[Start of Attachment]
def execQnt (m : MatOp) (s : State) : Result :=
  matPush (.qnt m) m [rowsAt m.la m.sa m.m false, rowsAt m.lb m.sb m.m true, groupAt m.lc 1 (!m.scsrc)]
    (fun _ => .ok ()) (fun _ => []) (fun _ => false) id s

/-- lim of R331. -/
def quantLim (fmt : Nat) : Ex :=
  match fmt with
  | 5 => .fin false 127 1
  | 6 => .fin false 255 1
  | _ => .fin false 631 64

def greatestAbs (l : List Ex) : Ex := l.foldl (fun a y => if a.lt y.abs then y.abs else a) (.zero false)

/-- An element encoded from x / s with a single rounding. -/
def quantElem (fmt : Nat) (g : BitVec 32) (x : Ex) : Nat :=
  let y := x.div (ofFp32 g)
  if fmt = 7 then dk8Code y else intBits fmt (roundInt fmt 0 y)

/-- The source rows of QNT as exact values. -/
def quantRows (m : MatOp) (rows : List (List Byte)) : List (List Ex) :=
  let f := if m.srcfmt = 1 then fp32Fmt else bf16Fmt
  rows.map fun r => (splitElems (elemBytes m.srcfmt.toNat) r).map f.value

/-- The given scales of a line. -/
def readScales (s : State) (m : MatOp) (o : OpRun) : Except BulkFail (State × List (BitVec 32)) :=
  (readOff s o (256 * m.lc.toNat) (4 * m.m.toNat)).map fun x => (x.1, (splitElems 4 x.2).map (BitVec.ofNat 32))

def quantWrite (m : MatOp) (o : OpRun) (s : State) (xs : List (List Ex)) (gs : List (BitVec 32)) : Written :=
  matWriteRows ⟨s, none⟩ o m.lb.toNat m.sb.toNat
    ((List.zip xs gs).map fun e => joinElems 1 (e.1.map (quantElem m.h.fmt.toNat e.2)))

/-- The line of the first source element that is no number, of rows of `w` bytes an element at `line`. -/
def badSource (line stride w : Nat) (xs : List (List Ex)) : Nat :=
  let i := xs.findIdx fun l => !l.all isFinite
  line + i * stride + w * (xs.getD i []).findIdx (fun x => !isFinite x) / 256

/-- [DEDUCED, log 76] -/
def runQnt (m : MatOp) (o : OpRun) (s : State) : RunOut :=
  .after s (readRows s o m.la.toNat m.sa.toNat m.m.toNat (m.n.toNat * elemBytes m.srcfmt.toNat)) fun r =>
    let xs := quantRows m r.2
    .check s (xs.all fun l => l.all isFinite) .format
        (lineOff (badSource m.la.toNat m.sa.toNat (elemBytes m.srcfmt.toNat) xs)) <|
    if m.scsrc then
      .after s (readScales r.1 m o) fun g =>
      .check s (g.2.all gainUsable) .format (lineOff m.lc.toNat) <|
      .written (quantWrite m o g.1 xs g.2) id
    else
      let gs := xs.map fun l => leastScale (quantLim m.h.fmt.toNat) (greatestAbs l)
      .written (writeOff (quantWrite m o r.1 xs gs) o (256 * m.lc.toNat) (joinElems 4 (gs.map BitVec.toNat))) id

def execDqnt (m : MatOp) (s : State) : Result :=
  matPush (.dqnt m) m [rowsAt m.la m.sa m.m false, rowsAt m.lb m.sb m.m true, groupAt m.lc 1 false]
    (fun _ => .ok ()) (fun _ => []) (fun _ => false) id s

/-- The exact value of a one-byte element. -/
def byteValue (fmt e : Nat) : Ex := if fmt = 7 then dk8Value e else .ofInt (intValue fmt e)

def runDqnt (m : MatOp) (o : OpRun) (s : State) : RunOut :=
  let fmt := m.h.fmt.toNat
  let f := if fmt = 1 then fp32Fmt else bf16Fmt
  .after s (readRows s o m.la.toNat m.sa.toNat m.m.toNat m.n.toNat) fun r =>
  .after s (readScales r.1 m o) fun g =>
    .written (matWriteRows ⟨g.1, none⟩ o m.lb.toNat m.sb.toNat ((List.zip r.2 g.2).map fun e =>
      joinElems (elemBytes fmt) ((splitElems 1 e.1).map fun x =>
        f.round 0 false ((byteValue m.srcfmt.toNat x).mul (ofFp32 e.2))))) id

/-! ### RQNT (R333) -/

def execRqnt (m : MatOp) (s : State) : Result :=
  matPush (.rqnt m) m [] (fun _ => .ok ()) (fun s => kvLine s m.ra true ++ poolPart s m.rb) (fun _ => false) id s

/-- The ELEM code of a format. -/
def kvElemOf (fmt : Nat) : Nat := match fmt with | 2 => 0 | 5 => 1 | _ => 2

/-- The new page and the swap. [DEDUCED, log 76] -/
def rqntSwap (s : State) (o : OpRun) (x : Xl) (k k' : KvBits) (ns : BitVec 32) (keys vals : List Byte) :
    Except BulkFail State := do
  let pool := o.v .rb
  let p ← poolAt s o.b pool
  pageThere p
  recordRoom p 1
  let enc := fun (bs : List Byte) => vecBytes k' ((splitElems k.width bs).map fun e => kvEnc k' ns (k.value e))
  let (s, page) ← takePage s o.b pool
  let s ← writePage s o.b page 0 (enc keys)
  let s ← writePage s o.b page k'.half (enc vals)
  swapVersion s o.b pool x { k with elem := k'.elem } page k.bitmap ns

def requantise (s : State) (m : MatOp) (o : OpRun) : Except BulkFail State := do
  let ea := o.v .ra
  let (x, k) ← kvEntry s o.b ea .atomic
  if k.state != 0 || k.fid != 0 then .error (.fault .perm, ea)
  let n := kvCount k.bitmap * k.vec
  let (s, keys) ← if n = 0 then .ok (s, []) else readPage s o.b k.page 0 n
  let (s, vals) ← if n = 0 then .ok (s, []) else readPage s o.b k.page k.half n
  let xs := (splitElems k.width (keys ++ vals)).map k.value
  if !xs.all isFinite then .error (.fault .format, ea)
  let k' := { k with elem := kvElemOf m.h.fmt.toNat }
  if k'.elem = 0 then
    if k.elem = 0 then .ok s else rqntSwap s o x k k' fp32One keys vals
  else if k.bitmap = 0 then rqntSwap s o x k k' 0 keys vals
  else
    let ns := firstScale k' (greatestAbs xs)
    if k'.elem = k.elem && ns == k.scale then .ok s else rqntSwap s o x k k' ns keys vals

/-- [DEDUCED, log 76] -/
def runRqnt (m : MatOp) (o : OpRun) (s : State) : RunOut := .after s (requantise s m o) .done

end Sys2Proof.Machine
end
[End of Attachment]
» **Assignment**
Output the listing once more. Leave each word as it stands.

» **Result of the task**
def execQnt (m : MatOp) (s : State) : Result :=
  matPush (.qnt m) m [rowsAt m.la m.sa m.m false, rowsAt m.lb m.sb m.m true, groupAt m.lc 1 (!m.scsrc)]
    (fun _ => .ok ()) (fun _ => []) (fun _ => false) id s

/-- lim of R331. -/
def quantLim (fmt : Nat) : Ex :=
  match fmt with
  | 5 => .fin false 127 1
  | 6 => .fin false 255 1
  | _ => .fin false 631 64

def greatestAbs (l : List Ex) : Ex := l.foldl (fun a y => if a.lt y.abs then y.abs else a) (.zero false)

/-- An element encoded from x / s with a single rounding. -/
def quantElem (fmt : Nat) (g : BitVec 32) (x : Ex) : Nat :=
  let y := x.div (ofFp32 g)
  if fmt = 7 then dk8Code y else intBits fmt (roundInt fmt 0 y)

/-- The source rows of QNT as exact values. -/
def quantRows (m : MatOp) (rows : List (List Byte)) : List (List Ex) :=
  let f := if m.srcfmt = 1 then fp32Fmt else bf16Fmt
  rows.map fun r => (splitElems (elemBytes m.srcfmt.toNat) r).map f.value

/-- The given scales of a line. -/
def readScales (s : State) (m : MatOp) (o : OpRun) : Except BulkFail (State × List (BitVec 32)) :=
  (readOff s o (256 * m.lc.toNat) (4 * m.m.toNat)).map fun x => (x.1, (splitElems 4 x.2).map (BitVec.ofNat 32))

def quantWrite (m : MatOp) (o : OpRun) (s : State) (xs : List (List Ex)) (gs : List (BitVec 32)) : Written :=
  matWriteRows ⟨s, none⟩ o m.lb.toNat m.sb.toNat
    ((List.zip xs gs).map fun e => joinElems 1 (e.1.map (quantElem m.h.fmt.toNat e.2)))

/-- The line of the first source element that is no number, of rows of `w` bytes an element at `line`. -/
def badSource (line stride w : Nat) (xs : List (List Ex)) : Nat :=
  let i := xs.findIdx fun l => !l.all isFinite
  line + i * stride + w * (xs.getD i []).findIdx (fun x => !isFinite x) / 256

/-- [DEDUCED, log 76] -/
def runQnt (m : MatOp) (o : OpRun) (s : State) : RunOut :=
  .after s (readRows s o m.la.toNat m.sa.toNat m.m.toNat (m.n.toNat * elemBytes m.srcfmt.toNat)) fun r =>
    let xs := quantRows m r.2
    .check s (xs.all fun l => l.all isFinite) .format
        (lineOff (badSource m.la.toNat m.sa.toNat (elemBytes m.srcfmt.toNat) xs)) <|
    if m.scsrc then
      .after s (readScales r.1 m o) fun g =>
      .check s (g.2.all gainUsable) .format (lineOff m.lc.toNat) <|
      .written (quantWrite m o g.1 xs g.2) id
    else
      let gs := xs.map fun l => leastScale (quantLim m.h.fmt.toNat) (greatestAbs l)
      .written (writeOff (quantWrite m o r.1 xs gs) o (256 * m.lc.toNat) (joinElems 4 (gs.map BitVec.toNat))) id

def execDqnt (m : MatOp) (s : State) : Result :=
  matPush (.dqnt m) m [rowsAt m.la m.sa m.m false, rowsAt m.lb m.sb m.m true, groupAt m.lc 1 false]
    (fun _ => .ok ()) (fun _ => []) (fun _ => false) id s

/-- The exact value of a one-byte element. -/
def byteValue (fmt e : Nat) : Ex := if fmt = 7 then dk8Value e else .ofInt (intValue fmt e)

def runDqnt (m : MatOp) (o : OpRun) (s : State) : RunOut :=
  let fmt := m.h.fmt.toNat
  let f := if fmt = 1 then fp32Fmt else bf16Fmt
  .after s (readRows s o m.la.toNat m.sa.toNat m.m.toNat m.n.toNat) fun r =>
  .after s (readScales r.1 m o) fun g =>
    .written (matWriteRows ⟨g.1, none⟩ o m.lb.toNat m.sb.toNat ((List.zip r.2 g.2).map fun e =>
      joinElems (elemBytes fmt) ((splitElems 1 e.1).map fun x =>
        f.round 0 false ((byteValue m.srcfmt.toNat x).mul (ofFp32 e.2))))) id

/-! ### RQNT (R333) -/

def execRqnt (m : MatOp) (s : State) : Result :=
  matPush (.rqnt m) m [] (fun _ => .ok ()) (fun s => kvLine s m.ra true ++ poolPart s m.rb) (fun _ => false) id s

/-- The ELEM code of a format. -/
def kvElemOf (fmt : Nat) : Nat := match fmt with | 2 => 0 | 5 => 1 | _ => 2

/-- The new page and the swap. [DEDUCED, log 76] -/
def rqntSwap (s : State) (o : OpRun) (x : Xl) (k k' : KvBits) (ns : BitVec 32) (keys vals : List Byte) :
    Except BulkFail State := do
  let pool := o.v .rb
  let p ← poolAt s o.b pool
  pageThere p
  recordRoom p 1
  let enc := fun (bs : List Byte) => vecBytes k' ((splitElems k.width bs).map fun e => kvEnc k' ns (k.value e))
  let (s, page) ← takePage s o.b pool
  let s ← writePage s o.b page 0 (enc keys)
  let s ← writePage s o.b page k'.half (enc vals)
  swapVersion s o.b pool x { k with elem := k'.elem } page k.bitmap ns

def requantise (s : State) (m : MatOp) (o : OpRun) : Except BulkFail State := do
  let ea := o.v .ra
  let (x, k) ← kvEntry s o.b ea .atomic
  if k.state != 0 || k.fid != 0 then .error (.fault .perm, ea)
  let n := kvCount k.bitmap * k.vec
  let (s, keys) ← if n = 0 then .ok (s, []) else readPage s o.b k.page 0 n
  let (s, vals) ← if n = 0 then .ok (s, []) else readPage s o.b k.page k.half n
  let xs := (splitElems k.width (keys ++ vals)).map k.value
  if !xs.all isFinite then .error (.fault .format, ea)
  let k' := { k with elem := kvElemOf m.h.fmt.toNat }
  if k'.elem = 0 then
    if k.elem = 0 then .ok s else rqntSwap s o x k k' fp32One keys vals
  else if k.bitmap = 0 then rqntSwap s o x k k' 0 keys vals
  else
    let ns := firstScale k' (greatestAbs xs)
    if k'.elem = k.elem && ns == k.scale then .ok s else rqntSwap s o x k k' ns keys vals

/-- [DEDUCED, log 76] -/
def runRqnt (m : MatOp) (o : OpRun) (s : State) : RunOut := .after s (requantise s m o) .done

end Sys2Proof.Machine
end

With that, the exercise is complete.